Ca2+‐Dependent Elevation of Inositol 1,4,5‐Trisphosphate Level Induced by Freezing or Homogenization of Tissues and Cells

• Published in: Basic & clinical pharmacology & toxicology Vol. 95; no. 6; pp. 288 - 294
• Main Authors: Sandnes, Dagny, Nilssen, Laila Sortvik, Andersen, Geir Øystein, Viko, Håvard, Sjetnan, Anne E., Skomedal, Tor, Osnes, Jan‐Bjørn
• Format: Journal Article
• Language: English
• Published: Oxford, UK Blackwell Science, Ltd 01.12.2004; Blackwell
• Subjects: Animals; Biological and medical sciences; Calcium - metabolism; Cryopreservation; Hepatocytes; Inositol 1,4,5-Trisphosphate - isolation & purification; Inositol 1,4,5-Trisphosphate - metabolism; Liver; Male; Medical sciences; Myocardium; Myocytes, Cardiac; Pharmacology. Drug treatments; Rats; Rats, Wistar; Type C Phospholipases - metabolism; Inositol; B-Vitamins; Calcium; Hepatoprotector; Inorganic element; In vitro
• ISSN: 1742-7835; 1742-7843
• DOI: 10.1111/j.1742-7843.2004.t01-1-pto950507.x

: Various cells and tissues contain high basal levels of inositol 1,4,5‐trisphosphate, raising questions about the functional significance of inositol 1,4,5‐trisphosphate in some tissues such as the heart. We used intact tissue and isolated cells from heart and liver of adult rats to examine if different fixation procedures might artificially elevate the level of inositol 1,4,5‐trisphosphate. The basal level of inositol 1,4,5‐trisphosphate in intact, freeze‐clamped cardiac tissue from adult rats was 10 times higher than in isolated, non‐frozen cardiomyocytes, while freeze‐clamped liver contained approximately 4 times higher inositol 1,4,5‐trisphosphate levels than isolated, non‐frozen hepatocytes.
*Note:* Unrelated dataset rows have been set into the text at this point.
/-! ### A raise between two states -/

/-- An event that goes on after a request was raised has raised the same of the requests as it stood before. -/
theorem alertRaised_after_raise {p : RequestFlag → Bool} {a b : Alert} (h : AlertRaised p a b) (g : RequestFlag) :
    AlertRaised p (a.raise g) (b.raise g) := by
  have granted : ∀ f, (a.raise g).isGranted f = a.isGranted f := fun f => by simp [Alert.isGranted]
  have granted' : b.isGranted g = a.isGranted g := by unfold Alert.isGranted; rw [h.settings.1]
  have raises := alertRaised_raise a g
  have raises' := alertRaised_raise b g
  refine ⟨fun f => ?_, ?_, ?_, ?_, ?_⟩
  · rw [raise_isSet, raise_isSet, h.flags, Bool.or_right_comm]
  · rw [raises'.unused, raises.unused, h.unused]
  · simpa using h.settings
  · rintro pulse ⟨f, hg, hc, hp⟩
    rw [granted] at hg
    rw [raise_isSet, Bool.or_eq_false_iff] at hc
    rw [raise_pulse]
    split
    · rfl
    · exact h.pulse (by simpa using pulse) ⟨f, hg, hc.1, hp⟩
  · intro quiet
    rw [raise_pulse, raise_pulse, h.flags, h.settings.2, granted']
    rcases quiet with level | quiet
    · have level : a.mode = .level := by simpa using level
      simpa [level] using h.quiet (.inl level)
    · have apart : ∀ f, f ≠ g → a.isGranted f = true → a.isSet f = false → p f = false := fun f hf hg hc =>
        quiet f (by rw [granted, hg]) (by rw [raise_isSet, hc]; simp [hf])
      cases hg : a.isGranted g with
      | false => simpa using h.quiet (.inr fun f x y => apart f (fun e => by simp [e, hg] at x) x y)
      | true =>
        cases hc : a.isSet g with
        | true => simpa using h.quiet (.inr fun f x y => apart f (fun e => by simp [e, hc] at y) x y)
        | false =>
          cases hp : p g with
          | false =>
            have same : b.pulse = a.pulse := h.quiet (.inr fun f x y => by
              by_cases e : f = g
              · rw [e, hp]
              · exact apart f e x y)
            simp [same]
          | true =>
            cases hm : a.mode with
            | level => simpa using h.quiet (.inl hm)
            | pulse => simpa using h.pulse hm ⟨g, hg, hc, hp⟩

theorem triggerFrame_after_raise {named : List ZoneSlot} {told : List Reply} {s t : State} (h : TriggerFrame named told s t)
    (f : RequestFlag) : TriggerFrame named told (s.raise f) (t.raise f) where
  zones := h.zones
  strategies := h.strategies
  levels := h.levels
  target hg := ⟨(h.target hg).same, (h.target hg).other, (h.target hg).none⟩
  translator := h.translator
  pickup := ⟨h.pickup.starts, h.pickup.stays⟩
  gate := h.gate
  replies := h.replies
  alert := alertRaised_after_raise h.alert f
  others := h.others

/-! ### Before what follows a change of the queue -/

/-- From s to u, a trigger has told its replies and taken its entries and translations, and nothing has followed yet: the parts of
`TriggerFrame` that do not come from the translator, the level computer and the pickup. -/
structure Trimmed (named : List ZoneSlot) (told : List Reply) (s u : State) : Prop where
  zones : ∀ j, j ∉ named → (u.zone j).pins ≤ (s.zone j).pins ∧
    (u.zone j = { s.zone j with pins := (u.zone j).pins } ∨ (s.zone j).state = .retiring ∧ u.zone j = Zone.freeContent)
  strategies : ∀ k, u.strategy k = { s.strategy k with refs := (u.strategy k).refs } ∧
    (u.strategy k).refs ≤ (s.strategy k).refs
  levels : u.levels = s.levels
  pickup : u.pickup = s.pickup
  gate : u.gate = { s.gate with record := s.gate.record.map fun r => r.after s u }
  replies : Stored told s u
  alert : AlertRaised
    (fun f => decide (f = .revoke) && told.any Reply.isRevoke ||
      decide (f = .freed) && (zoneSlots.any fun j =>
        !named.contains j && decide ((s.zone j).state = .retiring ∧ (u.zone j).state = .free)) ||
      decide (f = .linkerr) && s.drops told) s.alert u.alert
  others : u.inReset = s.inReset ∧ u.guards = s.guards ∧ u.streams = s.streams ∧ u.writePath = s.writePath ∧
    u.laser = s.laser ∧ u.monitor = s.monitor ∧ u.port = s.port ∧ u.pending = s.pending

section
variable {named : List ZoneSlot} {told : List Reply} {s u : State}

theorem queueChanged_zone (u : State) (j : ZoneSlot) : u.queueChanged.zone j = u.zone j := by simp [State.zone]

theorem queueChanged_strategy (u : State) (k : StrategySlot) : u.queueChanged.strategy k = u.strategy k := by simp [State.strategy]

theorem after_queueChanged (r : BlockRecord) : r.after s u.queueChanged = r.after s u := by simp [BlockRecord.after]

theorem Trimmed.triggerFrame (h : Trimmed named told s u) : TriggerFrame named told s u.queueChanged where
  zones j hj := by simpa only [queueChanged_zone] using h.zones j hj
  strategies k := by simpa only [queueChanged_strategy] using h.strategies k
  levels := by rw [queueChanged_levels_frame, h.levels]
  target _ := queueChanged_targetFollowed h.levels
  translator := by simp
  pickup := queueChanged_moveFollowed h.pickup
  gate := by simpa only [queueChanged_gate, after_queueChanged] using h.gate
  replies := by rw [Stored, queueChanged_link]; exact h.replies
  alert := by simpa only [queueChanged_alert, queueChanged_zone] using h.alert
  others := by simpa using h.others

end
Stimulation with norepinephrine induced a significant increase in the inositol 1,4,5‐trisphosphate level in isolated cardiomyocytes, whereas no significant increase was observed in freeze‐clamped cardiac tissue. Freezing of isolated cardiomyocytes or hepatocytes before extraction increased basal inositol 1,4,5‐trisphosphate levels 3 times. In cellular homogenates prepared in the presence of EGTA and stored at 4 °, readdition of calcium resulted in a time‐dependent increase in inositol 1,4,5‐trisphosphate mass and a decrease in the mass of phosphatidylinositol 4,5‐bisphosphate (PIP2). The reaction was essentially complete within 30 sec. in homogenates from cardiomyocytes, while PIP2 hydrolysis was slower in hepatocyte homogenates. Perfusion of intact rat hearts with EGTA present during the last 2 min. of perfusion, followed by freeze‐clamping, resulted in basal inositol 1,4,5‐trisphosphate levels comparable to those in isolated cardiomyocytes, and norepinephrine stimulation increased inositol 1,4,5‐trisphosphate mass by approximately 80%. The presence of EGTA did not significantly affect PIP2 levels in perfused hearts. The results suggest that freezing or homogenization of intact tissue and isolated cells may result in Ca2+‐dependent activation of phospholipase C, leading to high basal inositol 1,4,5‐trisphosphate levels that may mask agonist‐induced changes.